Music Ngram Viewer

Here are the datasets backing the Music Ngram Viewer. These datasets were generated in April and September 2011; I will update these datasets as the score recognition continues, and the updated versions will have distinct and persistent version identifiers (20110401 for the current set). You can also access data not yet published here via the API

Each of the numbered links below will directly download a fragment of the given corpus. In addition, for each corpus I provide the file total counts, which records the total number of 1-grams contained in the scores that make up the corpus. This file is useful to compute the relative frequencies of n-grams.

Details on the corpus construction but are abbreviated here. Of note, I report only the n-grams that appeared over 3 times in any particular year. Therefore, the sum of the 1-gram occurrences in any given corpus is smaller than the number given in the total counts file.

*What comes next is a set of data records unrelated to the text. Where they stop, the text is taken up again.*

/-- For every opcode 0x00 and 0x07..0xFF, and for each of the seven illegal rows, the CMD write is accepted and the
completion sets STATUS to IllegalCommand with sub-cause 1 and the opcode as detail, RUN to IDLE, and changes no
other state. -/
def Obligations.IllegalOpcodesFail : Prop :=
  ∀ s : State,
    (∀ op : Byte, (op = 0 ∨ 7 ≤ op.toNat) →
      exec (decodeOpcode op) s = .next { s with run := .idle, status := failStatus 6 1 op, scan := Scan.empty }) ∧
    exec .illegal00 s = .next { s with run := .idle, status := failStatus 6 1 0x00, scan := Scan.empty } ∧
    exec .illegal07 s = .next { s with run := .idle, status := failStatus 6 1 0x07, scan := Scan.empty } ∧
    (∀ (op : Byte) (i : Instr), i = .illegal08_0F op ∨ i = .illegal10_1F op ∨ i = .illegal20_3F op ∨
        i = .illegal40_7F op ∨ i = .illegal80_FF op →
      exec i s = .next { s with run := .idle, status := failStatus 6 1 op, scan := Scan.empty }) ∧
    (∀ (op : Byte) (hi : BitVec 24) (rest : List HostOp), s.run = .idle → s.inbox = .write 0x00000000 (hi ++ op) :: rest →
      (op = 0 ∨ 7 ≤ op.toNat) → ∃ t, step s = .next t ∧ t.cmd = op ∧ t.status = Status.clear ∧ t.run = .busy)

/-- COUNT completes without failure or with LENGTH; BUILD and WALK without failure or with EmptyInput; COMPILE without,
or with LENGTH or EmptyInput; ENCODE without, or with LENGTH, EmptyInput, MissingCode or OutputOverflow; DECODE
without, or with LENGTH, TRUNCATED, a ConflictingCodes, PADDING, NOCHILD, PARTIAL or OutputOverflow; an illegal
opcode with OPCODE and that opcode. -/
def Obligations.CommandsRaiseOnlyTheirFailures : Prop :=
  ∀ s : State,
    (∃ t, exec .count s = .next t ∧ (t.status = okStatus ∨ t.status = failStatus 6 2 0)) ∧
    (∃ t, exec .build s = .next t ∧ (t.status = okStatus ∨ t.status = failStatus 1 0 0)) ∧
    (∃ t, exec .walk s = .next t ∧ (t.status = okStatus ∨ t.status = failStatus 1 0 0)) ∧
    (∃ t, exec .compile s = .next t ∧
      (t.status = okStatus ∨ t.status = failStatus 6 2 0 ∨ t.status = failStatus 1 0 0)) ∧
    (∃ t, exec .encode s = .next t ∧
      (t.status = okStatus ∨ t.status = failStatus 6 2 0 ∨ t.status = failStatus 1 0 0 ∨
        (∃ b, t.status = failStatus 2 0 b) ∨ t.status = failStatus 5 0 0)) ∧
    (∃ t, exec .decode s = .next t ∧
      (t.status = okStatus ∨ t.status = failStatus 6 2 0 ∨ t.status = failStatus 3 1 0 ∨ t.status = failStatus 4 1 0 ∨
        t.status = failStatus 4 2 0 ∨ t.status = failStatus 4 3 0 ∨ t.status = failStatus 3 2 0 ∨
        t.status = failStatus 3 3 0 ∨ t.status = failStatus 3 4 0 ∨ t.status = failStatus 5 0 0)) ∧
    (∀ op : Byte, (op = 0 ∨ 7 ≤ op.toNat) → ∃ t, exec (decodeOpcode op) s = .next t ∧ t.status = failStatus 6 1 op)

/-- Besides RUN and STATUS (and the scratch, which no command leaves), COUNT changes FT only, BUILD only NODE and ROOT,
WALK only CB, COMPILE only FT, NODE, ROOT and CB, ENCODE and DECODE only OBUF and OLEN: CMD, ILEN and IBUF never
change, and OBUF and OLEN keep the last result through COUNT, BUILD, WALK and COMPILE. -/
def Obligations.CommandsTouchOnlyTheirOutputs : Prop :=
  ∀ s t : State,
    (exec .count s = .next t → t = { s with ft := t.ft, run := .idle, status := t.status, scan := Scan.empty }) ∧
    (exec .build s = .next t →
      t = { s with node := t.node, root := t.root, run := .idle, status := t.status, scan := Scan.empty }) ∧
    (exec .walk s = .next t → t = { s with cb := t.cb, run := .idle, status := t.status, scan := Scan.empty }) ∧
    (exec .compile s = .next t →
      t = { s with
        ft := t.ft, node := t.node, root := t.root, cb := t.cb
        run := .idle, status := t.status, scan := Scan.empty }) ∧
    ((exec .encode s = .next t ∨ exec .decode s = .next t) →
      t = { s with obuf := t.obuf, olen := t.olen, run := .idle, status := t.status, scan := Scan.empty })

/-- From the reset state with only the CMD write, whatever the platform left in IBUF: COUNT succeeds and leaves FT all
0; BUILD, WALK, COMPILE and ENCODE fail with EmptyInput; DECODE fails with MalformedContainer(TRUNCATED). None
depends on an unspecified byte: the end states, but for the number that names those bytes, are the same whatever it
is. -/
def Obligations.CommandsFromReset : Prop :=
  ∀ (e : Nat) (v : Word) (s : State), s = { State.reset with epoch := e }.startCommand v →
    (∃ t, exec .count s = .next t ∧ t.status = okStatus ∧ ∀ i, ftGet t.ft i = 0) ∧
    (∀ i, i = Instr.build ∨ i = Instr.walk ∨ i = Instr.compile ∨ i = Instr.encode →
      ∃ t, exec i s = .next t ∧ t.status = failStatus 1 0 0) ∧
    (∃ t, exec .decode s = .next t ∧ t.status = failStatus 3 1 0) ∧
    (∀ i, i = Instr.count ∨ i = Instr.build ∨ i = Instr.walk ∨ i = Instr.compile ∨ i = Instr.encode ∨
        i = Instr.decode →
      ∀ e', ∃ t, exec i s = .next t ∧ exec i { s with epoch := e' } = .next { t with epoch := e' })
end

File format: Each of the numbered files below is gzipped tab-separated data. Each line has the following format:

ngram TAB year TAB match_count NEWLINE

As an example, here are the 7,000,000th and 7,000,001st lines from file of the IMSLP interval 5-grams (imslp-interval-5gram-20110401.csv.gz):

3 -2 4 -5 3   1804   94
3 -2 4 -5 3   1805   21

The first line tells us that in 1804, the melody occurred 94 times overall.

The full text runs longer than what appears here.